● **Work order**
Your answer should consist of each line below that contains the string "trigger".

%%

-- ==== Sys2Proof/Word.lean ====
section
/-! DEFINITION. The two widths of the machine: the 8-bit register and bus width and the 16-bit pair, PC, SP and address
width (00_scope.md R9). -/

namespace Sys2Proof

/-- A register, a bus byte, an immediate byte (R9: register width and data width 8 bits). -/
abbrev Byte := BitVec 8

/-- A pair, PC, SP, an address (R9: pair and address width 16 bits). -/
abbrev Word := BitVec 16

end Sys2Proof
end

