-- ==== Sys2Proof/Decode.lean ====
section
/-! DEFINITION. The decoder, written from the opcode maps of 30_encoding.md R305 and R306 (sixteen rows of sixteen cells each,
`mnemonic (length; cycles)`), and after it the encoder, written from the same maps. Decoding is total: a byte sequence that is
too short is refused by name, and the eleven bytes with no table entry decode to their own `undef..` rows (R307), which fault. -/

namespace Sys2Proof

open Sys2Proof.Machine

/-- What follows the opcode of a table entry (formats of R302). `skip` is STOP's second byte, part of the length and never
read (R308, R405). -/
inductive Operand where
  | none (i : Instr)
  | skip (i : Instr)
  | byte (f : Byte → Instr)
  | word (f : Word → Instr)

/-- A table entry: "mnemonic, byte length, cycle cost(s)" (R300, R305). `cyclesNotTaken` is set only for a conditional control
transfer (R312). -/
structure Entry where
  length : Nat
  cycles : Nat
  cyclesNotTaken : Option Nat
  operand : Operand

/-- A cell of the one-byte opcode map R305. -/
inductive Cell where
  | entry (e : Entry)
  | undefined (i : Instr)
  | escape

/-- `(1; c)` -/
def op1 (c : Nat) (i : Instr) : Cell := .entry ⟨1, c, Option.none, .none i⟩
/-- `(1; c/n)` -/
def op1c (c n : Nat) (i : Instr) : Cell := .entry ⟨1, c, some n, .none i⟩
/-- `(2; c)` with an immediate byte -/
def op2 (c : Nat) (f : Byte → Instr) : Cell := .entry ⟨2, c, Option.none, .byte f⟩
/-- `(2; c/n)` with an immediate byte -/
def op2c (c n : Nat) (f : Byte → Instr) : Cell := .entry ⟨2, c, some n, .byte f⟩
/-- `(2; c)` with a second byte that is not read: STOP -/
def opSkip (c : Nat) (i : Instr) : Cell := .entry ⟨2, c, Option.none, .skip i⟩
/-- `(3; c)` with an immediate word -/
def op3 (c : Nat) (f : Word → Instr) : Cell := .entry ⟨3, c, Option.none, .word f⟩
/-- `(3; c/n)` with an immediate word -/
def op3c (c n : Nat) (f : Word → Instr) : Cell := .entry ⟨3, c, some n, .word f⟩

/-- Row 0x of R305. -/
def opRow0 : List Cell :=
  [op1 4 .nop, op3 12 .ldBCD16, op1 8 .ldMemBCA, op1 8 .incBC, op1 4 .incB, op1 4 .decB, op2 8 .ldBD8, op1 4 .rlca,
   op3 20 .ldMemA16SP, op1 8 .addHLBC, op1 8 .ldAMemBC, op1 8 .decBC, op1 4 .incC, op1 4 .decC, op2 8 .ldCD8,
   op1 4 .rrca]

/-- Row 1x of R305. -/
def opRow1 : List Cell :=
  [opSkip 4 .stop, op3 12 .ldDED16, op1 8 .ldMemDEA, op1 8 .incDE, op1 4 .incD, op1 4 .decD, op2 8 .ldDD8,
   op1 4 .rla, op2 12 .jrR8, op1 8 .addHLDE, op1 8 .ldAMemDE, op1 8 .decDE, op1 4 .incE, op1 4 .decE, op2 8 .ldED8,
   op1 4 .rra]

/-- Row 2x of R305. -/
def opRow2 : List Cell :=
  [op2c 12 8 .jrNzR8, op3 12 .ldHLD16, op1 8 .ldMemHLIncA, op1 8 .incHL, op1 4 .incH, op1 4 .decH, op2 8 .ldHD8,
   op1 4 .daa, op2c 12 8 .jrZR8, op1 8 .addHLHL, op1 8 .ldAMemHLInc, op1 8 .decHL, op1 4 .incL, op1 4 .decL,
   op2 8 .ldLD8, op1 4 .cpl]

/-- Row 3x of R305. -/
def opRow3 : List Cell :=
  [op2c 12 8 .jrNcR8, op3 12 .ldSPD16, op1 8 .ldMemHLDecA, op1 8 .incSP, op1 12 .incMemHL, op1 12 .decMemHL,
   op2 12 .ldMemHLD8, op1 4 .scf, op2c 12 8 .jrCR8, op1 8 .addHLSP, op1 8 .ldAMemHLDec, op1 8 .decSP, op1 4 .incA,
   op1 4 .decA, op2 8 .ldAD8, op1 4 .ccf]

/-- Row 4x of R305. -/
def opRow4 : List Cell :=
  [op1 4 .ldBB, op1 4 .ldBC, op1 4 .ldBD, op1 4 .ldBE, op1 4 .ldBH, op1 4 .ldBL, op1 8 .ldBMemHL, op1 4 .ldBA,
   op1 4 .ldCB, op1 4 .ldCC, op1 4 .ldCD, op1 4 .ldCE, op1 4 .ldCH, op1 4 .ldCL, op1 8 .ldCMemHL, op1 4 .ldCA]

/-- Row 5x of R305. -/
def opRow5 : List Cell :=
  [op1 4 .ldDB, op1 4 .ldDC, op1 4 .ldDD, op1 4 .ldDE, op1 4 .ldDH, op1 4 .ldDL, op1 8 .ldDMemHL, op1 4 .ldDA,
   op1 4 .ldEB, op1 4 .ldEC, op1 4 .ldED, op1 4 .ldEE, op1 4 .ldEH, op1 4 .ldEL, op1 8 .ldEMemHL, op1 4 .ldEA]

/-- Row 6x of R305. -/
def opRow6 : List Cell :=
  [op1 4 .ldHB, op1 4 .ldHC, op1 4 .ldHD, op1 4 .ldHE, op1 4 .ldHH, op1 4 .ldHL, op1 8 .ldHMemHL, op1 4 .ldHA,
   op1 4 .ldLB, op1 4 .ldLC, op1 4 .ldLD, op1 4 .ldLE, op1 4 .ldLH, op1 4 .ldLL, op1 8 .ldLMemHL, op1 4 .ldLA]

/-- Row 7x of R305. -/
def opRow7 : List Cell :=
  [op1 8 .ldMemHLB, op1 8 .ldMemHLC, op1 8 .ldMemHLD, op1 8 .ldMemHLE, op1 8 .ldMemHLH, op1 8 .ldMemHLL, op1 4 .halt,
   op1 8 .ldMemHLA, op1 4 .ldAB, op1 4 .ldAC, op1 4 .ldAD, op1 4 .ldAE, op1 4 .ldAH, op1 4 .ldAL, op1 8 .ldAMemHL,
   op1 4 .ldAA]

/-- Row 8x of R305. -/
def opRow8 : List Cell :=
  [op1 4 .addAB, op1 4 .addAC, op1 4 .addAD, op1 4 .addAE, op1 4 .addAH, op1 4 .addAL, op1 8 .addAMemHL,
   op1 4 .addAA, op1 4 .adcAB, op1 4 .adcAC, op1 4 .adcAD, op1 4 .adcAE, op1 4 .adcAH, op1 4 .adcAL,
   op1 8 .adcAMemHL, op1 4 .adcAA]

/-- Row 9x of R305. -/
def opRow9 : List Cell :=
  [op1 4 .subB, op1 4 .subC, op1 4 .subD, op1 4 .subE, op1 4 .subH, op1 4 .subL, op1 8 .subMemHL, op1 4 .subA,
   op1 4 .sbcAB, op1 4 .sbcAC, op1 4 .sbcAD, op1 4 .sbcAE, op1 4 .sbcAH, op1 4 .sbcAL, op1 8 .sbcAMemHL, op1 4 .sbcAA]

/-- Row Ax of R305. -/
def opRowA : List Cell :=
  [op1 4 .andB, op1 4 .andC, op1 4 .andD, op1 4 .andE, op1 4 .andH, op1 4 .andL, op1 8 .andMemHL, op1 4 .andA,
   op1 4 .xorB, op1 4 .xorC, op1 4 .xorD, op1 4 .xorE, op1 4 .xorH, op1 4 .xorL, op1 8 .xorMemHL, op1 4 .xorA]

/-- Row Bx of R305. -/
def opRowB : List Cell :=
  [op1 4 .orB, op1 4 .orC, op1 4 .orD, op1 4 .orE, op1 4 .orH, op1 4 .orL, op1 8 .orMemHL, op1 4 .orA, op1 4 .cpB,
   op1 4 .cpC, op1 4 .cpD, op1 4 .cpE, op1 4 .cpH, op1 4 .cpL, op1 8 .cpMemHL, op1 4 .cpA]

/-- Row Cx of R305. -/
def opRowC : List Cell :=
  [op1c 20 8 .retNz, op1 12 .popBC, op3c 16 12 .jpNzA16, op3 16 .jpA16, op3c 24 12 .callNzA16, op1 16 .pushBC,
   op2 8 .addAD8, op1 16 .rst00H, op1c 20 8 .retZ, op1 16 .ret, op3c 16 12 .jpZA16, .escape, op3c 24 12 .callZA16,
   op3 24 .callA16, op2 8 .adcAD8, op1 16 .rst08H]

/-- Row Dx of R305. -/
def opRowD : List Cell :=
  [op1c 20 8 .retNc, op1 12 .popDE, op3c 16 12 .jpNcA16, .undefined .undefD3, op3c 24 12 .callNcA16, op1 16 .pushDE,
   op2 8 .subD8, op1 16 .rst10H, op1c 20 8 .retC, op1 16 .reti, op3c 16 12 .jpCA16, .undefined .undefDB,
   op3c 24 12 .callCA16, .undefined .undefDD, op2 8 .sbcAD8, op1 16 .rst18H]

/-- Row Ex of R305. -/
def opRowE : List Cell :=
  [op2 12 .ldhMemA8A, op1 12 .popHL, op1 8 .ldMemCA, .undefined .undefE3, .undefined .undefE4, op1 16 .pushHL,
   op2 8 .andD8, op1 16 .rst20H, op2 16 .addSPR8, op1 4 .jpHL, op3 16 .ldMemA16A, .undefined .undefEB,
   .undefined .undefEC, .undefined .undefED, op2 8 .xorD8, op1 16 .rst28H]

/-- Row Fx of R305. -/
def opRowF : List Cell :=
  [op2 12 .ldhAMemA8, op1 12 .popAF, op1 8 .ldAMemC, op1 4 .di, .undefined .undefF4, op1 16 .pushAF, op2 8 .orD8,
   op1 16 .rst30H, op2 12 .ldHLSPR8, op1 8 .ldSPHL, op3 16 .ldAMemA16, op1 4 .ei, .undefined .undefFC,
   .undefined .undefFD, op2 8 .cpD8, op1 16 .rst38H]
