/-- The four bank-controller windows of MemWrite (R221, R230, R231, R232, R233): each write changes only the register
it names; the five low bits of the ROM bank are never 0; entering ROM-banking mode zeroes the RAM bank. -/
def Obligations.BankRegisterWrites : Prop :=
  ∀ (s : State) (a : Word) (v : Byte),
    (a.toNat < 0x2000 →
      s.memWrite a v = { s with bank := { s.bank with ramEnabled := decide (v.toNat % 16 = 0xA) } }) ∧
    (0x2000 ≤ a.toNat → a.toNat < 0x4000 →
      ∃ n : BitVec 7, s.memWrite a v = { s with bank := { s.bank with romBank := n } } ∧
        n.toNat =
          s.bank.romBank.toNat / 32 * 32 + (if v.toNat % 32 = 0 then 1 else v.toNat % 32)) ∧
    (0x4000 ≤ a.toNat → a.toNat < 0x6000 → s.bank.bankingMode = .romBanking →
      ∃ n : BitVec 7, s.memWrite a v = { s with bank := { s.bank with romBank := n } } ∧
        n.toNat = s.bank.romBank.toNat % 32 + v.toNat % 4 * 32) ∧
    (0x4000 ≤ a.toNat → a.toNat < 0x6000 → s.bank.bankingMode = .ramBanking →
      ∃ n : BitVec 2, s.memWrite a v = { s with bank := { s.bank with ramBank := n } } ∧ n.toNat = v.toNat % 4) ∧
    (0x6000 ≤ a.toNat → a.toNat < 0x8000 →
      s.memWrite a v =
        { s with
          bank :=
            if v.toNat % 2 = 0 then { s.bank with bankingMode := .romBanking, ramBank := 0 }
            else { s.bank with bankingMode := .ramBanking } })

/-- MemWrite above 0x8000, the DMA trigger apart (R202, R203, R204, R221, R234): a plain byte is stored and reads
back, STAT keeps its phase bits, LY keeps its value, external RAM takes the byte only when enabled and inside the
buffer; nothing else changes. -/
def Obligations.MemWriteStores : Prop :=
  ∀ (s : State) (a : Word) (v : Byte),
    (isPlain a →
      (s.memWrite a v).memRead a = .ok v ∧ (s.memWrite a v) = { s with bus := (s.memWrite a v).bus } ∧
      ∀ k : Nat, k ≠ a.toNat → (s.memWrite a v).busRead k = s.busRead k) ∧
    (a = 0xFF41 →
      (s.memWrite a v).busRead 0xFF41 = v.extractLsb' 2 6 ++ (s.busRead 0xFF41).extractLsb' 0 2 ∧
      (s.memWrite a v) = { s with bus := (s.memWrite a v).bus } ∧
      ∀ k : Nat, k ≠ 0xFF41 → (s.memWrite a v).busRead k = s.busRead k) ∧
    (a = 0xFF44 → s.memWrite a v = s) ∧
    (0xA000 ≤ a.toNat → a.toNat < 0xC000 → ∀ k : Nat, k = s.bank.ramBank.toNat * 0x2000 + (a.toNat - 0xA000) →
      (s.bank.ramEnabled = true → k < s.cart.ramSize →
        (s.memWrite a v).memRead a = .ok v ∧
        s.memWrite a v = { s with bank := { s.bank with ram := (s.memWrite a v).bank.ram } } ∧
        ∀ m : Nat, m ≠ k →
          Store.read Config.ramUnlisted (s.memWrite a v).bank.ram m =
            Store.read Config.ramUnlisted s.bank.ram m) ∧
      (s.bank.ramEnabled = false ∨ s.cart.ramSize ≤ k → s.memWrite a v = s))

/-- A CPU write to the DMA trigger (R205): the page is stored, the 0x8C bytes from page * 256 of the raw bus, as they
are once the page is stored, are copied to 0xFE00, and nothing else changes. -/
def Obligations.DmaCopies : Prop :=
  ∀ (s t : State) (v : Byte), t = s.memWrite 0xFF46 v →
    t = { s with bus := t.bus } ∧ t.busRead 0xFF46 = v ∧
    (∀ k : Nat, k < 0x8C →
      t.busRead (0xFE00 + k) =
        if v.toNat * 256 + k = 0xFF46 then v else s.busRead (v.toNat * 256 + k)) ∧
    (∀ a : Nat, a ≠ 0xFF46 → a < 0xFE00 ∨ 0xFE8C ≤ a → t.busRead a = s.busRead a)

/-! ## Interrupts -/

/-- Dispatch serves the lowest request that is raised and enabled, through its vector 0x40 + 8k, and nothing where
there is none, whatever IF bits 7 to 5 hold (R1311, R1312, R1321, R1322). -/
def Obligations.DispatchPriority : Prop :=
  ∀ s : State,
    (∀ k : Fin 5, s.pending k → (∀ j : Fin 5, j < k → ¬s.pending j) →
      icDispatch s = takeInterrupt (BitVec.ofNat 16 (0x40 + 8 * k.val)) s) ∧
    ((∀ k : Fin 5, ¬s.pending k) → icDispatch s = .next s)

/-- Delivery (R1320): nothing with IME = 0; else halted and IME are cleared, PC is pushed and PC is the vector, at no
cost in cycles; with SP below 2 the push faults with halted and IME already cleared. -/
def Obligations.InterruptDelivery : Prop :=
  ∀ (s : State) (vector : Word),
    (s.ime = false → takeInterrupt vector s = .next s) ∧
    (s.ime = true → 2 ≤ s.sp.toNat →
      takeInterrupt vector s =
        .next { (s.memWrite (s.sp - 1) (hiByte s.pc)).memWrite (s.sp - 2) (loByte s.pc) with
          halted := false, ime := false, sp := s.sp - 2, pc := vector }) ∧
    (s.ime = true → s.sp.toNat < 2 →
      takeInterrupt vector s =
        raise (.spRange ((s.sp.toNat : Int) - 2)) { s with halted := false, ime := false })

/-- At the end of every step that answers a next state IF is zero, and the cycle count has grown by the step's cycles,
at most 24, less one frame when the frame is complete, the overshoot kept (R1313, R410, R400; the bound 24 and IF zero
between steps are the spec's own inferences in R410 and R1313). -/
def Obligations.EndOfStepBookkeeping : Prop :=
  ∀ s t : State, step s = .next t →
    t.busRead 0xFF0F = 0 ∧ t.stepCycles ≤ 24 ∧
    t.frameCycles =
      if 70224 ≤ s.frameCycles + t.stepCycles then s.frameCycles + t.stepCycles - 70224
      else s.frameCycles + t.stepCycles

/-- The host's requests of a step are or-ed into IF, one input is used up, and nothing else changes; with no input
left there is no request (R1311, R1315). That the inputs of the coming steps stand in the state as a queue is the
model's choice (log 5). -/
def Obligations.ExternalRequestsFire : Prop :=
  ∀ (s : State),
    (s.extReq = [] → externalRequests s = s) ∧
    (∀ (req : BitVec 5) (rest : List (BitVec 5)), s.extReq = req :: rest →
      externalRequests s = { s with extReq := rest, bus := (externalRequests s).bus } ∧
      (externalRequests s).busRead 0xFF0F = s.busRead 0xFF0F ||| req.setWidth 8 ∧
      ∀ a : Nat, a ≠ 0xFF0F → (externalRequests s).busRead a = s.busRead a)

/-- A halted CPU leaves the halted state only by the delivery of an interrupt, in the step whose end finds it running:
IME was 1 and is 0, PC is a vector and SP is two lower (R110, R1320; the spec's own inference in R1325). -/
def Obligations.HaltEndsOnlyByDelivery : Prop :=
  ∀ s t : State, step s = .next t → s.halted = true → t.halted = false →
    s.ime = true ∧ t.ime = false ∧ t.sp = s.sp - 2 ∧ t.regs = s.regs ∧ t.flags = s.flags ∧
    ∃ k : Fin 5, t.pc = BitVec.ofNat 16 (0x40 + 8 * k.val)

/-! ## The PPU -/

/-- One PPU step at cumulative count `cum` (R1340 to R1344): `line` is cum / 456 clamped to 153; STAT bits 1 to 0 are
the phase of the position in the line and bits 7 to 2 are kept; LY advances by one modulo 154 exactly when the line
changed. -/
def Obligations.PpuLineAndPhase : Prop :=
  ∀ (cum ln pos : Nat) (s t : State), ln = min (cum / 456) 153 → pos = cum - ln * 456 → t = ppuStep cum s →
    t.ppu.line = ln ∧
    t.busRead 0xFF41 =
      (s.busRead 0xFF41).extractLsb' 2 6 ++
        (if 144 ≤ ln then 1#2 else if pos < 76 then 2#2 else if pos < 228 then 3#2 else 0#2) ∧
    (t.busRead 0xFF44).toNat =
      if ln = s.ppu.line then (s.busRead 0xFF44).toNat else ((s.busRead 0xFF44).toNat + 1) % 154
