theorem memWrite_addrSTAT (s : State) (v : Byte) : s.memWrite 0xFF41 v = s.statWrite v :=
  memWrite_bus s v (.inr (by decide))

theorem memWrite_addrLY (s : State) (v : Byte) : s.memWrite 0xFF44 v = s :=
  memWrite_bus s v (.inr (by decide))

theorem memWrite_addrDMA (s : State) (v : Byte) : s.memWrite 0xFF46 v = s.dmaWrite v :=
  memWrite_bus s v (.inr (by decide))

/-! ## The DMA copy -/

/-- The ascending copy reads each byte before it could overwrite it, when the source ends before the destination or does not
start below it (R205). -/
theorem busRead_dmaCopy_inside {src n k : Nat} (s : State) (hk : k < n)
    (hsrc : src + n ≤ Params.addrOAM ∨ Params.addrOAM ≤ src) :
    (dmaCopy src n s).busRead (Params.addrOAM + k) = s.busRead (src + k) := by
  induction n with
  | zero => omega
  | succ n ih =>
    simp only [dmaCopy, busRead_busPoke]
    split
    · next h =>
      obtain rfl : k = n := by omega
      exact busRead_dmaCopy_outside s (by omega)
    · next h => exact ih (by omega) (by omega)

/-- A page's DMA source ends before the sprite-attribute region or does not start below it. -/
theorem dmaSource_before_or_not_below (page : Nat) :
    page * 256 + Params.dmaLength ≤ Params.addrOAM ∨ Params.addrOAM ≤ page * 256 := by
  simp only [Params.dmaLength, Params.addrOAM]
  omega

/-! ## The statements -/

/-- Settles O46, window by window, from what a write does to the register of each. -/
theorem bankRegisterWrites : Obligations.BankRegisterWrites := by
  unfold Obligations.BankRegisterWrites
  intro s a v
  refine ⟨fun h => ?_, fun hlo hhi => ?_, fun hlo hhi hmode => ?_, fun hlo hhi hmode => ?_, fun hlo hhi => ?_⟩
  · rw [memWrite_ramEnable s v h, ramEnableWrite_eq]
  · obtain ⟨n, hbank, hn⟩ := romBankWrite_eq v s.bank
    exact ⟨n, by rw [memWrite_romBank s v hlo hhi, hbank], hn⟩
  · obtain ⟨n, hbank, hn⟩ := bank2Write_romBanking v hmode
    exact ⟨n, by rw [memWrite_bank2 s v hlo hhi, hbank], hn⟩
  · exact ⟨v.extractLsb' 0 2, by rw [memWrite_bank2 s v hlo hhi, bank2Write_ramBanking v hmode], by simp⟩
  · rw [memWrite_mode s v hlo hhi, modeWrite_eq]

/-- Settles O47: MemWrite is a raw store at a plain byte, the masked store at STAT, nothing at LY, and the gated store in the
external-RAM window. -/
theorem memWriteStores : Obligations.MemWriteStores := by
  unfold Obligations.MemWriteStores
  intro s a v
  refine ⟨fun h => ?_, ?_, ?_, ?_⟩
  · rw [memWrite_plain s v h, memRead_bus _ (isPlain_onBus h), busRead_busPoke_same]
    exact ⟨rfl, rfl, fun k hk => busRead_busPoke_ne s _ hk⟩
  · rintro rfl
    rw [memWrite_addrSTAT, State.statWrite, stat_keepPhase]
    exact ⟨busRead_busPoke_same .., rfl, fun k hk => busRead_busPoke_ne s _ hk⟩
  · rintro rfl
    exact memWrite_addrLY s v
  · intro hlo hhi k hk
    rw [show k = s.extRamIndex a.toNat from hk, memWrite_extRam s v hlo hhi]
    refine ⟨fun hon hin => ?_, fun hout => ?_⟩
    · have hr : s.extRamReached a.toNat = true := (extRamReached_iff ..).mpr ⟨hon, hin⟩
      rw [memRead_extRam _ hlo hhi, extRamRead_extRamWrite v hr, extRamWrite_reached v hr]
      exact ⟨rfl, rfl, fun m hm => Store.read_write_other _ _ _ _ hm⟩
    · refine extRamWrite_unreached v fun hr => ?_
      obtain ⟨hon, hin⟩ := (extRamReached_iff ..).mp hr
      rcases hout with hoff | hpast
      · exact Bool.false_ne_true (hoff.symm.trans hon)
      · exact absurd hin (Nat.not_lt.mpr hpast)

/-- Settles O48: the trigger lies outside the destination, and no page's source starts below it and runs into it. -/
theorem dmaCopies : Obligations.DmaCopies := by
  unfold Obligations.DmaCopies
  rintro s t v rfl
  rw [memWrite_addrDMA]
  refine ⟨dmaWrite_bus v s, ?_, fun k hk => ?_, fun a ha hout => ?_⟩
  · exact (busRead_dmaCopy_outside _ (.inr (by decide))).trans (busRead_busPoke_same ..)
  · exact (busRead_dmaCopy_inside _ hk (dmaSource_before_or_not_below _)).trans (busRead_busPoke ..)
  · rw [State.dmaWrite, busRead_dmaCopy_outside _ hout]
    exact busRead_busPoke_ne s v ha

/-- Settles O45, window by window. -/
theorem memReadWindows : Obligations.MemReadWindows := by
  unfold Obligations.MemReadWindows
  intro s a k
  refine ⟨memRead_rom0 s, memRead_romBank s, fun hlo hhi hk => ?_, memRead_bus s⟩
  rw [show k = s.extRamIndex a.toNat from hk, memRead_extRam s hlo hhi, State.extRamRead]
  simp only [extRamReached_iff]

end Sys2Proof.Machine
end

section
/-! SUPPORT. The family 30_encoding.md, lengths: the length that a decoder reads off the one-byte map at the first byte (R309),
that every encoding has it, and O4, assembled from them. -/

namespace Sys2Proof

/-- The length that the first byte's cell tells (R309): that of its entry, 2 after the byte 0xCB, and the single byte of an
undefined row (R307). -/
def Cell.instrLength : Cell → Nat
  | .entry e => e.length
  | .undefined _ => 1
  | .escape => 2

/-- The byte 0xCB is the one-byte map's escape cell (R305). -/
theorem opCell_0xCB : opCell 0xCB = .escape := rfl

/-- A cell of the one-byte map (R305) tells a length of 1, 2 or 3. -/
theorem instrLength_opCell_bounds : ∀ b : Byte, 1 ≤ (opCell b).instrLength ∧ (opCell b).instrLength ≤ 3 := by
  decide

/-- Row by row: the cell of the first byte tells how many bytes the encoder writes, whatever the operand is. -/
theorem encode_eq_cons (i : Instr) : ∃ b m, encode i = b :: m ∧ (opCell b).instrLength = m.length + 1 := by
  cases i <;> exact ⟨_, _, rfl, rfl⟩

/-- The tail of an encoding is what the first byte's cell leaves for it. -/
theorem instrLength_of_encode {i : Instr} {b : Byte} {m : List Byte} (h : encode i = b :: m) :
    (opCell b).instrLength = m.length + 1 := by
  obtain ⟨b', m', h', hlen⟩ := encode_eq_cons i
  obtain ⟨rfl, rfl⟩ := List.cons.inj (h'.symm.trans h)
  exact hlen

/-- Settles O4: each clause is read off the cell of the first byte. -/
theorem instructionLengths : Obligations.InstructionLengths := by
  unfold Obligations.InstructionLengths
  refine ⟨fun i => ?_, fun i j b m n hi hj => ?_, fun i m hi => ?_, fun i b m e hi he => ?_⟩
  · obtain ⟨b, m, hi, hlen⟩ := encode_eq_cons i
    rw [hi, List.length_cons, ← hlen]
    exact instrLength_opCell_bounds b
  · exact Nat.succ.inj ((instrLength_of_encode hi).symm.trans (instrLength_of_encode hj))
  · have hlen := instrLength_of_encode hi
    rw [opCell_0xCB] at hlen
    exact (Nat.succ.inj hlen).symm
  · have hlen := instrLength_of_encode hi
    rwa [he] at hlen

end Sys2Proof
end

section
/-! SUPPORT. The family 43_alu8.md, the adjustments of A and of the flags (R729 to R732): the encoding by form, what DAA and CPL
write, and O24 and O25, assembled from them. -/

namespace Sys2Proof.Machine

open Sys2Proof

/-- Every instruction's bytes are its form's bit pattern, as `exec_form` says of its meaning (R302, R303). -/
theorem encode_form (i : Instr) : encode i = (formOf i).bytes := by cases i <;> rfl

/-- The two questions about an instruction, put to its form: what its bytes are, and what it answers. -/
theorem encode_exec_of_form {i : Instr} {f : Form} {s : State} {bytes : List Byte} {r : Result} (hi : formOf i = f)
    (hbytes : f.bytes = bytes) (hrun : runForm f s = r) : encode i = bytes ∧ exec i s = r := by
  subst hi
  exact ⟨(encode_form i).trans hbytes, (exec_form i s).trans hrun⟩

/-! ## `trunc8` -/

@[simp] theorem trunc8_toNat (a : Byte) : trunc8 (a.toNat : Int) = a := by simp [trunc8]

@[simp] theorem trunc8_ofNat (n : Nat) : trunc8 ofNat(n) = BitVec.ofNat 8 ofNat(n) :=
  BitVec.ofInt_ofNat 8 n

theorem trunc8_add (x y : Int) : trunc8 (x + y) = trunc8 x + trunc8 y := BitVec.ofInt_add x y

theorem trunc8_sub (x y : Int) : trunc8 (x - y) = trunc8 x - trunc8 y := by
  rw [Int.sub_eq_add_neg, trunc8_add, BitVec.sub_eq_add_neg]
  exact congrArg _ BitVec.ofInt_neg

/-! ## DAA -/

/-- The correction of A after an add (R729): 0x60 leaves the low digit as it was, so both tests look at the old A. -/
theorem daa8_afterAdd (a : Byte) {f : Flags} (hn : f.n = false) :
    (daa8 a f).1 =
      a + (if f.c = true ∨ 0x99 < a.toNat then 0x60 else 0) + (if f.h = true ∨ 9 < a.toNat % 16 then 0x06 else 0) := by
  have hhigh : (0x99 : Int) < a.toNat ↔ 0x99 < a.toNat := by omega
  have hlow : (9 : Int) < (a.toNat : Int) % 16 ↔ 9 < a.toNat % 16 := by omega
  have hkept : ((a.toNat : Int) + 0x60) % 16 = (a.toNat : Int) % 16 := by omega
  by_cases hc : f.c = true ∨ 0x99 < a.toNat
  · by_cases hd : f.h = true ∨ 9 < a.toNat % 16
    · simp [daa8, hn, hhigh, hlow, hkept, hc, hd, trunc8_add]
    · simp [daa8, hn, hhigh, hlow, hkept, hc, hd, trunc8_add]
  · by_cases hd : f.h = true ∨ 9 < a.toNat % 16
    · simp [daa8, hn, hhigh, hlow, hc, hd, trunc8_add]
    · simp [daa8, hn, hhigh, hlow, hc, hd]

%%

● **Task result**
/-- MemWrite above 0x8000, the DMA trigger apart (R202, R203, R204, R221, R234): a plain byte is stored and reads
/-- A CPU write to the DMA trigger (R205): the page is stored, the 0x8C bytes from page * 256 of the raw bus, as they
/-- Settles O48: the trigger lies outside the destination, and no page's source starts below it and runs into it. -/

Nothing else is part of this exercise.